Everyone seems to hate short-sellers on the way down. However, this is the first I’ve heard about people complaining about short-sellers on the way up. Bloomberg reports German Regulator Looking Into Volkswagen Trading After Surge:
Germany’s financial-markets regulator is looking into trading of Volkswagen AG shares after Porsche SE’s plan to raise its stake in the automaker triggered a fourfold increase in two days.
…
Volkswagen, Europe’s biggest carmaker, is the most shorted stock in Germany’s benchmark DAX Index. The so-called short squeeze today pushed the value of Wolfsburg, Germany-based Volkswagen’s common shares as high as 296 billion euros ($370 billion), more than Exxon Mobil Corp.’s $343 billion at yesterday’s close in New York, according to data compiled by Bloomberg.

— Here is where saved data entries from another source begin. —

theorem copyStep_inv {s : State} {op : Byte} (h : s.Live) (he : s.eng = .running op .copy)
    (hp : Label.Place .copy op s) : (copyStep s).Inv := by
  obtain ⟨hpl, hv, hlo, hhi, hw, hd⟩ := hp
  obtain ⟨hst, ho, hda, ha1, hargs, hk⟩ := id hpl
  have hL : (copyByte s).Live :=
    ⟨⟨h.legal, h.session, h.volume, h.cfg, h.buffers, h.scan, State.memWrite_wf _ _ h.dmem⟩,
      h.done, h.err, h.errcode, h.soft, h.held⟩
  have hdst : (copyByte s).scratch.dst = (copyByte s).a0 + BitVec.ofNat 32 (copyByte s).scratch.written := by
    show s.scratch.dst + 1 = s.a0 + BitVec.ofNat 32 (s.scratch.written + 1)
    rw [hd, BitVec.ofNat_add, BitVec.add_assoc]; rfl
  have hb := h.bs_pos hst
  unfold copyStep
  split
  · rename_i hj
    refine hL.inv (op := op) (l := .copy) he ⟨hpl, hv, ?_, hj, ?_, hdst⟩
    · show readLo s s.scratch.k.toNat ≤ s.scratch.j + 1
      omega
    · show s.scratch.written + 1 = s.scratch.k.toNat * s.bs - readOff s + (s.scratch.j + 1 - readLo s s.scratch.k.toNat)
      omega
  · rename_i hj
    unfold afterCopy
    split
    · rename_i hk'
      have hk' : s.scratch.k.toNat + 1 < readCount s := hk'
      have hn := readCount_le hb
      have hk1 : (s.scratch.k + 1).toNat = s.scratch.k.toNat + 1 := toNat_add_one (n := 2 ^ 32 - 1) (by omega) (by decide)
      refine readChunk_inv hL (op := op) (l := .copy) he (s.scratch.k + 1) ho hst hda ha1 hargs (by rw [hk1]; exact hk') ?_ hdst
      show s.scratch.written + 1 = (s.scratch.k + 1).toNat * s.bs - readOff s
      rw [hk1]
      have hhi' : readHi s s.scratch.k.toNat = s.bs := by unfold readHi; rw [if_neg (by omega)]
      have hoff := readOff_lt hb
      rw [hhi'] at hj hhi
      unfold readLo at hw hlo
      rw [Nat.add_mul]
      by_cases hk0 : s.scratch.k.toNat = 0
      · rw [hk0] at hw ⊢
        rw [if_pos rfl] at hw
        rw [hk0, if_pos rfl] at hlo
        omega
      · rw [if_neg hk0] at hw
        have : s.bs ≤ s.scratch.k.toNat * s.bs := Nat.le_mul_of_pos_left _ (by omega)
        omega
    · exact State.Live.complete_inv (s := { copyByte s with res0 := BitVec.ofNat 32 (copyByte s).scratch.written })
        ⟨⟨hL.legal, hL.session, hL.volume, hL.cfg, hL.buffers, hL.scan, hL.dmem⟩, hL.done, hL.err, hL.errcode, hL.soft, hL.held⟩ _

/-! ## READBLK, PARTITION, MOUNT -/

theorem startReadblk_inv {s : State} {op : Byte} {l : Label} (h : s.Live) (he : s.eng = .running op l) (ho : op = 0x05)
    (hst : s.status.stage = .ready) : (startReadblk s).Inv :=
  readBlock_inv (u := .readblk) h.cancelScan (op := op) (l := l) (s.cancelScan_eng.trans he)
    ⟨s.cancelScan_stage.trans hst, ho, h.cancelScan_inactive.1⟩ _ s.cancelScan_args.1.symm

theorem checkPartition_ok {s : State} (h : checkPartition s = .none) : partitionArgsOk s = true ∧ s.bs = 512 := by
  unfold checkPartition at h
  split at h
  · cases h
  · split at h
    · cases h
    · rename_i h1 h2
      exact ⟨by simpa using h1, by simpa using h2⟩

theorem cancelScan_partition {s : State} (h : partitionArgsOk s = true ∧ s.bs = 512) :
    partitionArgsOk s.cancelScan = true ∧ s.cancelScan.bs = 512 := by
  unfold partitionArgsOk State.bs at h ⊢
  rw [s.cancelScan_args.1, s.cancelScan_blockSize]; exact h

theorem startPartition_inv {s : State} {op : Byte} {l : Label} (h : s.Live) (he : s.eng = .running op l) (ho : op = 0x07)
    (hst : s.status.stage = .ready) : (startPartition s).Inv := by
  unfold startPartition
  split
  · rename_i hc
    have hc := cancelScan_partition (checkPartition_ok hc)
    exact readBlock_inv (u := .partition) h.cancelScan (op := op) (l := l) (s.cancelScan_eng.trans he)
      ⟨s.cancelScan_stage.trans hst, ho, h.cancelScan_inactive.1, hc.1, hc.2⟩ _ rfl
  · exact h.complete_inv _

theorem State.Live.unmount {s : State} (h : s.Live) : State.Live { s with status := { s.status with mounted := false } } :=
  ⟨⟨h.legal, ⟨h.session.sizes, h.session.ready, h.session.stages, h.session.failed, h.session.hc, h.session.spedUp,
    fun hm => absurd (show false = true from hm) (by simp), h.session.bufvalid⟩,
    ⟨fun hm => absurd (show false = true from hm) (by simp), fun hm => absurd (show false = true from hm) (by simp)⟩,
    h.cfg, h.buffers, ⟨h.scan.active, h.scan.inactive, h.scan.loaded, h.scan.slot, h.scan.frags, h.scan.units⟩, h.dmem⟩,
    h.done, h.err, h.errcode, h.soft, h.held⟩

Short sellers are getting slaughtered. What’s wrong with that? The price of Volkswagen was quite reasonably priced prior to the squeeze, so it’s not that the short sellers were depressing the price too much. So who cares that it is now valued at more than Exxon Mobile? If you are a shareholder, now is a fantastic time to take profit. As people do take their profits, the share price will fall back toward reasonable prices, and longer term shareholders will have been rewarded at the expense of the shorts at a time when the vast majority have been losing money on stocks.
UPDATE
From CNBC (TV), 12% of VW’s float was sold short. 12% is big, but not huge. For example, E*Trade is at 17% of float, and Cal-Maine’s shorts are at 58% of float. Part of the rally seems to be due to the fact that Brokers have raised margin requirements (CNBC’s analysis, not mine).